### EXERCISE PROMPT
Using the listing below, copy exactly the lines from the one containing "cls := k.info.1" to the one containing "def Incident.byGroup (i", both lines included, and no others.

(TASK INPUTS Opens)

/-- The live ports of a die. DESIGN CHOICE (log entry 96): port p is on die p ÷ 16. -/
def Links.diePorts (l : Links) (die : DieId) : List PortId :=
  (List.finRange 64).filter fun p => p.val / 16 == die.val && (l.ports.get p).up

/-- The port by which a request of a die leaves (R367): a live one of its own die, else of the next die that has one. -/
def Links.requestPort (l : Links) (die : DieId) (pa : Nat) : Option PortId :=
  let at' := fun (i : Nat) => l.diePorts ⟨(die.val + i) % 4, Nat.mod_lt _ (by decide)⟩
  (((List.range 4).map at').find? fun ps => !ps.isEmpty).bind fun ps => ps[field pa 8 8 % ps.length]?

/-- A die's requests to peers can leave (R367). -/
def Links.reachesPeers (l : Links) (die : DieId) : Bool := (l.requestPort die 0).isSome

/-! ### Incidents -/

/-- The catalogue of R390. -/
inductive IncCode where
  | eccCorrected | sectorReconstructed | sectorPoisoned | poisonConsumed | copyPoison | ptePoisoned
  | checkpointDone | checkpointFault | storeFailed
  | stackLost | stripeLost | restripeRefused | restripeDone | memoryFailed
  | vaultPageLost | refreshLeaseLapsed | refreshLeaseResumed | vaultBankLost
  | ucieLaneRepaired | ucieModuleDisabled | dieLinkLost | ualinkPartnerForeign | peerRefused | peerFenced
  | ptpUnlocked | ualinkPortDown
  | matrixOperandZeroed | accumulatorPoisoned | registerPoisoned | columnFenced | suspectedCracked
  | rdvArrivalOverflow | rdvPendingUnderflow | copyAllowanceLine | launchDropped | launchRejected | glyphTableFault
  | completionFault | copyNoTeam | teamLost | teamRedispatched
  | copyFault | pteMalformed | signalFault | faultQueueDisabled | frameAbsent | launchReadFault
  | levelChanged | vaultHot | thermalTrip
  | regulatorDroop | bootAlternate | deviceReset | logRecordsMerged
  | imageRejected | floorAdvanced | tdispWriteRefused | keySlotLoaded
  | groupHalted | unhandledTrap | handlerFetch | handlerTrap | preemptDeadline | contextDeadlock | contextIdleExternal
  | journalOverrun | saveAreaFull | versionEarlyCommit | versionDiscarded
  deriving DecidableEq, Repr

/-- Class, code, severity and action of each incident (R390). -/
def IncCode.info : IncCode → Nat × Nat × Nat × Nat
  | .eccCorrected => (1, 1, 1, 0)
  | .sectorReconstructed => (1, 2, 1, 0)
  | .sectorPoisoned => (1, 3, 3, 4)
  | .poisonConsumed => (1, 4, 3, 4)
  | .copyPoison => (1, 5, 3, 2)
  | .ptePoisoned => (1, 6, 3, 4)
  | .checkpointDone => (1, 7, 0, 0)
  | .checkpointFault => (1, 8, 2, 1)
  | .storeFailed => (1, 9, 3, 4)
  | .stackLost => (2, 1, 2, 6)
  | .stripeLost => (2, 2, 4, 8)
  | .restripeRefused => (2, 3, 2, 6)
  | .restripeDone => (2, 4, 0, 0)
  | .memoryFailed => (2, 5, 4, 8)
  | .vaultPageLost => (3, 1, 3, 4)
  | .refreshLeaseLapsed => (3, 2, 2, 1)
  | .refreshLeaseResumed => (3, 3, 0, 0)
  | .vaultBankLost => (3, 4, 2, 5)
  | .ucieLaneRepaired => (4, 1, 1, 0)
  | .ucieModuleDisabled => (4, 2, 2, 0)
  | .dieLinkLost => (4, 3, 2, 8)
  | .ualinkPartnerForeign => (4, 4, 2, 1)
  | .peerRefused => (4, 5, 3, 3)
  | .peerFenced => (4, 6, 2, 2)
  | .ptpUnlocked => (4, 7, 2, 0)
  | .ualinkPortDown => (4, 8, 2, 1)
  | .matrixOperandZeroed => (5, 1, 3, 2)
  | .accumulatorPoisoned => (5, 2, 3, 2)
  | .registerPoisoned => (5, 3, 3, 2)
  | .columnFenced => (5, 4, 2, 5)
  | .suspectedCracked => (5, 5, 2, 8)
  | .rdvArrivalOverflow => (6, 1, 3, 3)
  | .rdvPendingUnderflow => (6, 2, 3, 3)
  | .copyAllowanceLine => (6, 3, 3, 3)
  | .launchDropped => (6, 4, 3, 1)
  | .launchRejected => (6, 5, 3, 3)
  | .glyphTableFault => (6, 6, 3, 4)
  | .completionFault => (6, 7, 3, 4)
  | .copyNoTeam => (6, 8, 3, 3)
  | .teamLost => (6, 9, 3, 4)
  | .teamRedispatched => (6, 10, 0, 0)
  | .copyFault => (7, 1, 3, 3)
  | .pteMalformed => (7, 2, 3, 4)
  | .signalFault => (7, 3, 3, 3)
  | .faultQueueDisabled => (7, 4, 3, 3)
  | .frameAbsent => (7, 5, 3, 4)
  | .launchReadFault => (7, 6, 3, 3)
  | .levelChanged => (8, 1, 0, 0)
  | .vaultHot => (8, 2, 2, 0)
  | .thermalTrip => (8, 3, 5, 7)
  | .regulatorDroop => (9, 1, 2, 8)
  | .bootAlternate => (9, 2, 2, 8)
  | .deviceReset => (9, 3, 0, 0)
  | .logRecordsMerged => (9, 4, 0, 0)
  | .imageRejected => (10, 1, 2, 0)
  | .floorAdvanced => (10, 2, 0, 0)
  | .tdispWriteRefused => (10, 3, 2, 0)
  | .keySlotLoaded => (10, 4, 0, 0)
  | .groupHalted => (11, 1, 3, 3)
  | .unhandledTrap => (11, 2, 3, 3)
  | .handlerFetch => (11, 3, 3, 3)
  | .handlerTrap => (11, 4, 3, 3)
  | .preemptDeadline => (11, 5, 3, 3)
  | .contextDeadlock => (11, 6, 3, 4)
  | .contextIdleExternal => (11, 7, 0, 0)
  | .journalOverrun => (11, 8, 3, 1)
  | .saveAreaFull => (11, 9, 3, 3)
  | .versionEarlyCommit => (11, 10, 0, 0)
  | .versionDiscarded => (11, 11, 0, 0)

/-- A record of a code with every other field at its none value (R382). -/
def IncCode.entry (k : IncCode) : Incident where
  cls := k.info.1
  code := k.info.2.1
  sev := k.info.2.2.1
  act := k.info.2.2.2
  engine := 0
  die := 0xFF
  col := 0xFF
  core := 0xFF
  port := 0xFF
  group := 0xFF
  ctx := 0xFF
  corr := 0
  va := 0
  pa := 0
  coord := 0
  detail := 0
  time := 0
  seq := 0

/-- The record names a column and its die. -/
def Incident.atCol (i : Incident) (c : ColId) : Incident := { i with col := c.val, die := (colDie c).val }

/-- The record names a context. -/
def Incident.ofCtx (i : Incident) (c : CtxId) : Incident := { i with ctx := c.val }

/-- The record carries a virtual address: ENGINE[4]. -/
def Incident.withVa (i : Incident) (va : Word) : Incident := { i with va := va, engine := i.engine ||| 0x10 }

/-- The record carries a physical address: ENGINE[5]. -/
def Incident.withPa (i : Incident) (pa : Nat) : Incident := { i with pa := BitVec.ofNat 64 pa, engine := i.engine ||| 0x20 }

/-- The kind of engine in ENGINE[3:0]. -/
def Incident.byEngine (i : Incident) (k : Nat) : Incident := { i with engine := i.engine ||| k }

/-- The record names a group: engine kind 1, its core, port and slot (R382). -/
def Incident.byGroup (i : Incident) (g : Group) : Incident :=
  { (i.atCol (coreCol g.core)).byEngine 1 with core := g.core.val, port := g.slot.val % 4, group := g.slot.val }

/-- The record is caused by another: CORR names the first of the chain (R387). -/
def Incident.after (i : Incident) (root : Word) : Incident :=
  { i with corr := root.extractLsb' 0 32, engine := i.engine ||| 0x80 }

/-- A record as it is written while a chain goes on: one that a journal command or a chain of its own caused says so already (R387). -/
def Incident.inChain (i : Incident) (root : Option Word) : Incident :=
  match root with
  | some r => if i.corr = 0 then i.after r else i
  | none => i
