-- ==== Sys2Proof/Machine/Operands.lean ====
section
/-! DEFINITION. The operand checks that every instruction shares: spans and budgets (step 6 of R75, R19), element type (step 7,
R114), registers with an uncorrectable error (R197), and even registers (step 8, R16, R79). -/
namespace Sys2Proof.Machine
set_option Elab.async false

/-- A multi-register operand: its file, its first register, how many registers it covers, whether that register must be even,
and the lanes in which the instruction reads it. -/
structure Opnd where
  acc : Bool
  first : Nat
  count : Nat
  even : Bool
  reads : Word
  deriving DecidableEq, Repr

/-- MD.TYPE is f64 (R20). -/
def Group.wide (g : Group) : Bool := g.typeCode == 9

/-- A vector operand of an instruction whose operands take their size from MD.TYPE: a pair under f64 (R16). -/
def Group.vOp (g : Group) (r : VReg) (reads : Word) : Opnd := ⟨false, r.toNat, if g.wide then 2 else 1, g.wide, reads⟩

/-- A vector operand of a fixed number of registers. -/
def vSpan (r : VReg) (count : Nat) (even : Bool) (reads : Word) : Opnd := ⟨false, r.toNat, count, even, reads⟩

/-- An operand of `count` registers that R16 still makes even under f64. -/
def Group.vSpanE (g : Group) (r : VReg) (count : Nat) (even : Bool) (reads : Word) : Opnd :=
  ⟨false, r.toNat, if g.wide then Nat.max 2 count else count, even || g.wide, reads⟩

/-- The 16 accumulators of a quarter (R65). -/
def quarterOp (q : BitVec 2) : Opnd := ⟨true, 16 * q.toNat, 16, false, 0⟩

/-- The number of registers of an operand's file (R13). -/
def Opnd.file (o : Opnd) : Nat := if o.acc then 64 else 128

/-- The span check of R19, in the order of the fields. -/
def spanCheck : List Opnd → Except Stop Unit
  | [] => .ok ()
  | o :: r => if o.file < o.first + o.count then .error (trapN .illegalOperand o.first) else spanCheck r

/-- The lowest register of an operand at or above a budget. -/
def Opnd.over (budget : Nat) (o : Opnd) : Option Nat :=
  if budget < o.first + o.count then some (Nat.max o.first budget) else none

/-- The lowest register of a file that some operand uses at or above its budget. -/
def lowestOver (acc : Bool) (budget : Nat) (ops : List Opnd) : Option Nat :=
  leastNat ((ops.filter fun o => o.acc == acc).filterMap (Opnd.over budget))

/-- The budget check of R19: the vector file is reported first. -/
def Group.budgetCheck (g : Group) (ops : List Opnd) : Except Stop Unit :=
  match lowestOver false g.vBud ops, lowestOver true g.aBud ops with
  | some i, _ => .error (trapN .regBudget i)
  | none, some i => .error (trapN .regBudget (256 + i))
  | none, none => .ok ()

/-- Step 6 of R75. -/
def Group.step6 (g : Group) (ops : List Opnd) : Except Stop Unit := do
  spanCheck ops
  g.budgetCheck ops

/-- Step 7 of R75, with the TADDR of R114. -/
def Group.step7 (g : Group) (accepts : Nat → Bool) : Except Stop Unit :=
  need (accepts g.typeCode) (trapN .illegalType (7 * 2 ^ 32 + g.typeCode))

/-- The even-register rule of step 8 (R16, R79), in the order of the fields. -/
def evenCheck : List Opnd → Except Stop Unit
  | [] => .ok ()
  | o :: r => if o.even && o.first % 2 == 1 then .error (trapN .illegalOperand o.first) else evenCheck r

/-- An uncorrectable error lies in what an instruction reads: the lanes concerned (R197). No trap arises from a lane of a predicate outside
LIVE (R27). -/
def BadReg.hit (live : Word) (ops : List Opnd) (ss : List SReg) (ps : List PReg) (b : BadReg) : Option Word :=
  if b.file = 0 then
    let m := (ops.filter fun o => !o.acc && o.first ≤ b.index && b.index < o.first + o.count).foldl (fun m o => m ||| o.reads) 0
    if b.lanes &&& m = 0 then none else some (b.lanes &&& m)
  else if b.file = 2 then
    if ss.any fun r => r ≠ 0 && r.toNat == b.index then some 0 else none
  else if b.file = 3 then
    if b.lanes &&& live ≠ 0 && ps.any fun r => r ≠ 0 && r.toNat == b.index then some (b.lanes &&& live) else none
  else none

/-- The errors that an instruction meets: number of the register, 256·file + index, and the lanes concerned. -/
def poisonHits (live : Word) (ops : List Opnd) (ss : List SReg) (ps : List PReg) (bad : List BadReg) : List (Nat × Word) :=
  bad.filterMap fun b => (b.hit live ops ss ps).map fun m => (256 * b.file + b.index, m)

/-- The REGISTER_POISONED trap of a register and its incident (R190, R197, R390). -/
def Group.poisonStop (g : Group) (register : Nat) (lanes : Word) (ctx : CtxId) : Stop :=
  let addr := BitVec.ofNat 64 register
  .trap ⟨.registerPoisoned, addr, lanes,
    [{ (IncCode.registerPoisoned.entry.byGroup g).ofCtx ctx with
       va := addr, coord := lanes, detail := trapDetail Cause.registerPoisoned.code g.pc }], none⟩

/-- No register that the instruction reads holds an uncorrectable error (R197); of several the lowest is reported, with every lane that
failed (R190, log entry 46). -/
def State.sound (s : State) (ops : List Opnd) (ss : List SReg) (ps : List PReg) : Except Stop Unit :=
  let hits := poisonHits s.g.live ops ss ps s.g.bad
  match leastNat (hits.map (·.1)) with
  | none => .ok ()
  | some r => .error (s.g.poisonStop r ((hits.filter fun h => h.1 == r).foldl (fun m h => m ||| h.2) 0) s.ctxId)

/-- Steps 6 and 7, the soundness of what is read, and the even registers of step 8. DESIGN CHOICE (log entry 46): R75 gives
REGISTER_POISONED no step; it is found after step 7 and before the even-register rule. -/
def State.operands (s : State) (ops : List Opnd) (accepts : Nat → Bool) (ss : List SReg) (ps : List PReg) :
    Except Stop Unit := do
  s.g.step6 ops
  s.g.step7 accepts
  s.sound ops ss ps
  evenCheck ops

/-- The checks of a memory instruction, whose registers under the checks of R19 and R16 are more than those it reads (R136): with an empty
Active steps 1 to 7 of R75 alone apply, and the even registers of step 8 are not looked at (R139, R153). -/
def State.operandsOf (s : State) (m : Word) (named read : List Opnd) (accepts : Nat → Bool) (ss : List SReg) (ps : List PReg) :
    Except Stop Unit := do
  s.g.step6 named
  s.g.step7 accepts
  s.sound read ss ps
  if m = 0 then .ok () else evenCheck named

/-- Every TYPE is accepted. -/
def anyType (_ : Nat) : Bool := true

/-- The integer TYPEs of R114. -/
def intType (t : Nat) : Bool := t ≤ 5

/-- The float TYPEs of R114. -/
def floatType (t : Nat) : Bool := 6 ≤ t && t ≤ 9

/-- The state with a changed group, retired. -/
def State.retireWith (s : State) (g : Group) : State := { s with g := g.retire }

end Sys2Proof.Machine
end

(TASK INPUTS Closes)

### WRITTEN REPLY
  cls := k.info.1
  code := k.info.2.1
  sev := k.info.2.2.1
  act := k.info.2.2.2
  engine := 0
  die := 0xFF
  col := 0xFF
  core := 0xFF
  port := 0xFF
  group := 0xFF
  ctx := 0xFF
  corr := 0
  va := 0
  pa := 0
  coord := 0
  detail := 0
  time := 0
  seq := 0

/-- The record names a column and its die. -/
def Incident.atCol (i : Incident) (c : ColId) : Incident := { i with col := c.val, die := (colDie c).val }

/-- The record names a context. -/
def Incident.ofCtx (i : Incident) (c : CtxId) : Incident := { i with ctx := c.val }

/-- The record carries a virtual address: ENGINE[4]. -/
def Incident.withVa (i : Incident) (va : Word) : Incident := { i with va := va, engine := i.engine ||| 0x10 }

/-- The record carries a physical address: ENGINE[5]. -/
def Incident.withPa (i : Incident) (pa : Nat) : Incident := { i with pa := BitVec.ofNat 64 pa, engine := i.engine ||| 0x20 }

/-- The kind of engine in ENGINE[3:0]. -/
def Incident.byEngine (i : Incident) (k : Nat) : Incident := { i with engine := i.engine ||| k }

/-- The record names a group: engine kind 1, its core, port and slot (R382). -/
def Incident.byGroup (i : Incident) (g : Group) : Incident :=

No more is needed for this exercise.